Gabriel Jett

Personal information
- Full name: Gabriel Tanner Jett
- National team: United States
- Born: October 14, 2002 (age 23) Augusta, Georgia, U.S.
- Height: 6 ft 2 in (188 cm)
- Weight: 185 lb (84 kg)

Sport
- Sport: Swimming
- Strokes: Freestyle (primary) Medley, Butterfly, Backstroke (U. Cal.)
- Club: Clovis Swim Club
- College team: University of California, Berkeley
- Coach: John McGough (Clovis Swim) Dave Durden (U. Cal. Berkeley)

Medal record
Men's swimming
Representing the United States
Pan Pacific Championships
| Gold medal – first place | 2026 Irvine | 4×200 m freestyle |
| Silver medal – second place | 2026 Irvine | 200 m freestyle |

= Gabriel Jett =

American swimmer (born 2002)

Gabriel Tanner Jett (born October 14, 2002) is an American competitive swimmer who competed for the University of California Berkeley and won a gold and silver medal at the 2026 Pan Pacific Championships in Irvine, California in 2026.

==Early life and education==
Jett was born on October 14, 2002 in Augusta, Georgia to Scott Jett, who worked as a Dental Surgeon and Kristie Kreuger Jett, one of four siblings that included Chrissy, Sierra and Bek.
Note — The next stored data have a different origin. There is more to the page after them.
-- ==== Sys2Proof/Syntax.lean ====
section
/-! DEFINITION. The instructions as a datatype: one constructor per row of spec/opcode_table.json (spec/30_encoding.md
R127), its arguments the row's fields as values of their own kind. An ARM instruction carries its condition; condition
field 1111 is no condition (R97) and is rejected by the decoder. THUMB constructors begin with t. -/

namespace Sys2Proof

/-- The fifteen conditions (R96). -/
inductive Cond where
  | eq | ne | cs | cc | mi | pl | vs | vc | hi | ls | ge | lt | gt | le | al
deriving DecidableEq, Repr

/-- The four shift types (R99). -/
inductive ShiftType where
  | lsl | lsr | asr | ror
deriving DecidableEq, Repr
From a strong family of swimmers, his parents, who were primarily sprinters, and his sister, Sierra, all swam collegiately at Auburn. His father was an All American sixteen times, and his mother fifteen. Gabriel attended Clovis North High School in Clovis, California, graduating in 2021, and competing for the team in his Senior Year. Coached by John McGough as a 16-year old in mid-June, 2019, he represented the Clovis Swim Club, competing in the TYR pro swim series at the Clovis North Aquatics Complex. With the Clovis Swim Club, he held 16 age group records, and captained the team in 2020-21. A multi-stroke competitor in High School, he won titles in the 100, 200 and 400-meter freestyle, as well as the 200-meter Individual Medley, and the 100-meter back in College Station, as part of Speedo's Championship Series in 2020.
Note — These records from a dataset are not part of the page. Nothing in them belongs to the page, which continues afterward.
-- ==== Sys2Proof/Claims.lean ====
section
/-! DEFINITION. The words the statements of Certificates/ are written in: what is left alone, the values the rules give
(in integers, bits and bytes rather than by the model's own operations), and a name for every instruction of a family by
its operation and operand form. -/

namespace Sys2Proof.Claims

open Sys2Proof.Machine

/-! ## What is left alone -/

/-- Every cell but those listed, every SPSR, the slot and the inputs are as before; the step's bus calls so far are
followed by those listed, and `branched` is set when asked for. -/
structure Frame (s t : State) (written : List Cell) (calls : List BusCall) (branched : Bool) : Prop where
  cells : ∀ c, c ∉ written → t.getCell c = s.getCell c
  spsrs : t.spsrs = s.spsrs
  slot : t.slot = s.slot
  irq : t.irq = s.irq
  cfg : t.cfg = s.cfg
  now : t.now = { ia := s.now.ia, branched := s.now.branched || branched, calls := s.now.calls ++ calls }

/-- N, Z, C and V after. -/
def FlagsAre (t : State) (n z c v : Bool) : Prop :=
  t.cpsr.n = n ∧ t.cpsr.z = z ∧ t.cpsr.c = c ∧ t.cpsr.v = v

/-- N, Z, C and V as before. -/
def SameFlags (s t : State) : Prop := FlagsAre t s.cpsr.n s.cpsr.z s.cpsr.c s.cpsr.v

/-- I, F, T and M as before. -/
def SameControl (s t : State) : Prop :=
  t.cpsr.i = s.cpsr.i ∧ t.cpsr.f = s.cpsr.f ∧ t.cpsr.t = s.cpsr.t ∧ t.cpsr.m = s.cpsr.m

/-- Every byte of memory reads as before. -/
def SameBytes (s t : State) : Prop := ∀ a : Word, t.mem.read8 a = s.mem.read8 a

/-- Bytes of an access. -/
def widthBytes : Width → Nat
  | .byte => 1
  | .half => 2
  | .word => 4

/-- `b` is one of the bytes that a store of this width to `a` writes: it starts at `storeAddr`, where the core aligns it. -/
def Stored (w : Width) (a b : Word) : Prop := (b - storeAddr w a).toNat < widthBytes w

/-- Memory after a store of the low bytes of `v`: those bytes, low byte first, and every other byte as before. -/
def StoredBytes (s t : State) (w : Width) (a v : Word) : Prop :=
  (∀ k, k < widthBytes w → t.mem.read8 (storeAddr w a + BitVec.ofNat 32 k) = v.extractLsb' (8 * k) 8) ∧
    ∀ b, ¬Stored w a b → t.mem.read8 b = s.mem.read8 b

/-- A meaning answers a next state, and what that state is. -/
def Answers (i : Instr) (s : State) (post : State → Prop) : Prop := ∃ t, exec i s = .next t ∧ post t

/-- Registers and flags only: one cell written at most, no branch, no bus call, no byte of memory, no control bit. -/
def Quiet (s t : State) (written : List Cell) : Prop :=
  SameControl s t ∧ Frame s t written [] false ∧ SameBytes s t

/-- The condition of an ARM instruction holds. -/
def Passes (c : Cond) (s : State) : Prop := condPassed c s.cpsr.flags = true

/-! ## Values -/

/-- A word as an unsigned number. -/
def unsigned (a : Word) : Int := a.toNat

/-- A Boolean as 0 or 1. -/
def bitValue (b : Bool) : Int := if b then 1 else 0

/-- N of a result: its top bit (R131). -/
def negative {n : Nat} (r : BitVec n) : Bool := r.getLsbD (n - 1)

/-- Z of a result (R131). -/
def isZero {n : Nat} (r : BitVec n) : Bool := decide (r.toNat = 0)

/-- A number does not fit two's complement in 32 bits. -/
def overflows (x : Int) : Bool := decide (x < -2 ^ 31 ∨ 2 ^ 31 ≤ x)

/-- The result of a data-processing opcode (R170 to R185). -/
def dataValue (op : DpOp) (a b : Word) (cin : Bool) : Word :=
  match op with
  | .and => a &&& b
  | .eor => a ^^^ b
  | .sub => BitVec.ofInt 32 (unsigned a - unsigned b)
  | .rsb => BitVec.ofInt 32 (unsigned b - unsigned a)
  | .add => BitVec.ofInt 32 (unsigned a + unsigned b)
  | .adc => BitVec.ofInt 32 (unsigned a + unsigned b + bitValue cin)
  | .sbc => BitVec.ofInt 32 (unsigned a - unsigned b - (1 - bitValue cin))
  | .rsc => BitVec.ofInt 32 (unsigned b - unsigned a - (1 - bitValue cin))
  | .tst => a &&& b
  | .teq => a ^^^ b
  | .cmp => BitVec.ofInt 32 (unsigned a - unsigned b)
  | .cmn => BitVec.ofInt 32 (unsigned a + unsigned b)
  | .orr => a ||| b
  | .mov => b
  | .bic => a &&& ~~~b
  | .mvn => ~~~b

/-- The C an opcode commits: a carry out of bit 31, or no borrow, or the shifter's carry (R132 to R136). -/
def dataCarry (op : DpOp) (a b : Word) (cin shifterCarry : Bool) : Bool :=
  match op with
  | .sub | .cmp => decide (0 ≤ unsigned a - unsigned b)
  | .rsb => decide (0 ≤ unsigned b - unsigned a)
  | .add | .cmn => decide (2 ^ 32 ≤ unsigned a + unsigned b)
  | .adc => decide (2 ^ 32 ≤ unsigned a + unsigned b + bitValue cin)
  | .sbc => decide (0 ≤ unsigned a - unsigned b - (1 - bitValue cin))
  | .rsc => decide (0 ≤ unsigned b - unsigned a - (1 - bitValue cin))
  | .and | .eor | .tst | .teq | .orr | .mov | .bic | .mvn => shifterCarry

/-- The V an opcode commits: the exact signed result does not fit, or V as it was (R132 to R137). -/
def dataOverflow (op : DpOp) (a b : Word) (cin old : Bool) : Bool :=
  match op with
  | .sub | .cmp => overflows (a.toInt - b.toInt)
  | .rsb => overflows (b.toInt - a.toInt)
  | .add | .cmn => overflows (a.toInt + b.toInt)
  | .adc => overflows (a.toInt + b.toInt + bitValue cin)
  | .sbc => overflows (a.toInt - b.toInt - (1 - bitValue cin))
  | .rsc => overflows (b.toInt - a.toInt - (1 - bitValue cin))
  | .and | .eor | .tst | .teq | .orr | .mov | .bic | .mvn => old

/-- `v` is the register value of a load of this kind from `a` (R70): the bytes it is made of, by their addresses. -/
def Loaded (k : LoadKind) (s : State) (a v : Word) : Prop :=
  match k with
  | .word => ∀ j, j < 4 →
      v.extractLsb' (8 * j) 8 = s.mem.read8 (wordAddr a + BitVec.ofNat 32 ((j + a.toNat) % 4))
  | .byte => v = (s.mem.read8 a).setWidth 32
  | .half =>
      if a.toNat % 2 = 0 then v = BitVec.setWidth 32 (s.mem.read8 (a + 1) ++ s.mem.read8 a)
      else v = s.mem.read8 (a - 1) ++ 0#16 ++ s.mem.read8 a
  | .sbyte => v.toInt = (s.mem.read8 a).toInt
  | .shalf =>
      if a.toNat % 2 = 0 then v.toInt = (s.mem.read8 (a + 1) ++ s.mem.read8 a).toInt
      else v.toInt = (s.mem.read8 a).toInt

/-- The width of the one bus read a load makes (R72). -/
def loadWidth (k : LoadKind) (a : Word) : Width :=
  match k with
  | .word => .word
  | .byte => .byte
  | .half => .half
  | .sbyte => .byte
  | .shalf => if a.toNat % 2 = 0 then .half else .byte

/-- What is stored for r15 (R245, R288). -/
def storedPc (s : State) : Word :=
  match s.cfg.storePcBias with
  | .eight => s.now.ia + 8
  | .twelve => s.now.ia + 12

/-- What is stored for a register. -/
def storedReg (s : State) (i : Reg) : Word := if i = 15 then storedPc s else s.x i

/-! ## Families by operation and form -/

/-- The 48 data-processing instructions: opcode and operand 2 name the constructor. The S bit of TST, TEQ, CMP and CMN is
always 1 (R98), so `sb` is not used for them. -/
def dataInstr (op : DpOp) (c : Cond) (sb : Bool) (rn rd : Reg) (o : Operand2) : Instr :=
  match op, o with
  | .and, .imm rot imm8 => .andImm c sb rn rd rot imm8
  | .and, .shImm amount ty rm => .andShImm c sb rn rd amount ty rm
  | .and, .shReg rs ty rm => .andShReg c sb rn rd rs ty rm
  | .eor, .imm rot imm8 => .eorImm c sb rn rd rot imm8
  | .eor, .shImm amount ty rm => .eorShImm c sb rn rd amount ty rm
  | .eor, .shReg rs ty rm => .eorShReg c sb rn rd rs ty rm
  | .sub, .imm rot imm8 => .subImm c sb rn rd rot imm8
  | .sub, .shImm amount ty rm => .subShImm c sb rn rd amount ty rm
  | .sub, .shReg rs ty rm => .subShReg c sb rn rd rs ty rm
  | .rsb, .imm rot imm8 => .rsbImm c sb rn rd rot imm8
  | .rsb, .shImm amount ty rm => .rsbShImm c sb rn rd amount ty rm
  | .rsb, .shReg rs ty rm => .rsbShReg c sb rn rd rs ty rm
  | .add, .imm rot imm8 => .addImm c sb rn rd rot imm8
  | .add, .shImm amount ty rm => .addShImm c sb rn rd amount ty rm
  | .add, .shReg rs ty rm => .addShReg c sb rn rd rs ty rm
  | .adc, .imm rot imm8 => .adcImm c sb rn rd rot imm8
  | .adc, .shImm amount ty rm => .adcShImm c sb rn rd amount ty rm
  | .adc, .shReg rs ty rm => .adcShReg c sb rn rd rs ty rm
  | .sbc, .imm rot imm8 => .sbcImm c sb rn rd rot imm8
  | .sbc, .shImm amount ty rm => .sbcShImm c sb rn rd amount ty rm
  | .sbc, .shReg rs ty rm => .sbcShReg c sb rn rd rs ty rm
  | .rsc, .imm rot imm8 => .rscImm c sb rn rd rot imm8
  | .rsc, .shImm amount ty rm => .rscShImm c sb rn rd amount ty rm
  | .rsc, .shReg rs ty rm => .rscShReg c sb rn rd rs ty rm
  | .tst, .imm rot imm8 => .tstImm c rn rd rot imm8
  | .tst, .shImm amount ty rm => .tstShImm c rn rd amount ty rm
  | .tst, .shReg rs ty rm => .tstShReg c rn rd rs ty rm
  | .teq, .imm rot imm8 => .teqImm c rn rd rot imm8
  | .teq, .shImm amount ty rm => .teqShImm c rn rd amount ty rm
  | .teq, .shReg rs ty rm => .teqShReg c rn rd rs ty rm
  | .cmp, .imm rot imm8 => .cmpImm c rn rd rot imm8
  | .cmp, .shImm amount ty rm => .cmpShImm c rn rd amount ty rm
  | .cmp, .shReg rs ty rm => .cmpShReg c rn rd rs ty rm
  | .cmn, .imm rot imm8 => .cmnImm c rn rd rot imm8
  | .cmn, .shImm amount ty rm => .cmnShImm c rn rd amount ty rm
  | .cmn, .shReg rs ty rm => .cmnShReg c rn rd rs ty rm
  | .orr, .imm rot imm8 => .orrImm c sb rn rd rot imm8
  | .orr, .shImm amount ty rm => .orrShImm c sb rn rd amount ty rm
  | .orr, .shReg rs ty rm => .orrShReg c sb rn rd rs ty rm
  | .mov, .imm rot imm8 => .movImm c sb rn rd rot imm8
  | .mov, .shImm amount ty rm => .movShImm c sb rn rd amount ty rm
  | .mov, .shReg rs ty rm => .movShReg c sb rn rd rs ty rm
  | .bic, .imm rot imm8 => .bicImm c sb rn rd rot imm8
  | .bic, .shImm amount ty rm => .bicShImm c sb rn rd amount ty rm
  | .bic, .shReg rs ty rm => .bicShReg c sb rn rd rs ty rm
  | .mvn, .imm rot imm8 => .mvnImm c sb rn rd rot imm8
  | .mvn, .shImm amount ty rm => .mvnShImm c sb rn rd amount ty rm
  | .mvn, .shReg rs ty rm => .mvnShReg c sb rn rd rs ty rm

/-- UMULL, UMLAL, SMULL and SMLAL (R101). -/
def longInstr (signed acc : Bool) (c : Cond) (sb : Bool) (rdHi rdLo rs rm : Reg) : Instr :=
  match signed, acc with
  | false, false => .umull c sb rdHi rdLo rs rm
  | false, true => .umlal c sb rdHi rdLo rs rm
  | true, false => .smull c sb rdHi rdLo rs rm
  | true, true => .smlal c sb rdHi rdLo rs rm

/-- What the long multiplies compute before it is cut to 64 bits (R205 to R209). -/
def longProduct (signed acc : Bool) (m n hi lo : Word) : Int :=
  (if signed then m.toInt * n.toInt else unsigned m * unsigned n) +
    (if acc then unsigned hi * 2 ^ 32 + unsigned lo else 0)

/-- A register read of THUMB form 5 (R352). -/
def formFiveReg (s : State) (i : Reg) : Word :=
  if i = 15 then (if s.cfg.thumbHiregPcAlign then (s.now.ia + 4) &&& ~~~2#32 else s.now.ia + 4) else s.x i

/-- The offset of a word or byte transfer (R241, R242). -/
inductive WordOffset where
  | imm (imm12 : BitVec 12)
  | reg (amount : BitVec 5) (ty : ShiftType) (rm : Reg)
deriving DecidableEq, Repr

/-- The offset in the model's terms. -/
def WordOffset.offset : WordOffset → Offset
  | .imm imm12 => .imm12 imm12
  | .reg amount ty rm => .shifted amount ty rm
==University of California Berkeley==
Jett attended the University of California Berkeley, enrolling as a Freshman in 2021, and competed under Head Coach Dave Durden through 2025. He majored in Film and Media. During Jett's tenure with the team, UC Berkeley won NCAA National Championships in 2023, 2022, and were runner-ups in 2024. In conference tournaments, he was part of a PAC-12 team championship in 2022, and was a Pac-12 champion 200 fly, 500 freestyle, and 200 freestyle relay in 2023. As a Cal Senior, on March 26, 2025, during the 2025 NCAA Division I Men's Swimming and Diving Championships, Jett set an NCAA championships and U.S. Open record in the 800-yard freestyle relay with a time of 5:59.75. He also won a bronze medal in the 200 freestyle with a time of 1:30.08, the second-fastest time in Cal history.

===2026 Pan Pacifics===
In August 2026, he competed at the 2026 Pan Pacific Swimming Championships and set a Pan Pacific Championships record time of 6:59.37 in the 4×200 meter freestyle relay. He swam the final leg in 1:44.09 to help the United States win gold. He also won a silver medal in the 200 meter freestyle with a time of 1:43.96. He became the ninth swimmer in history to swim under 1:44 in the event.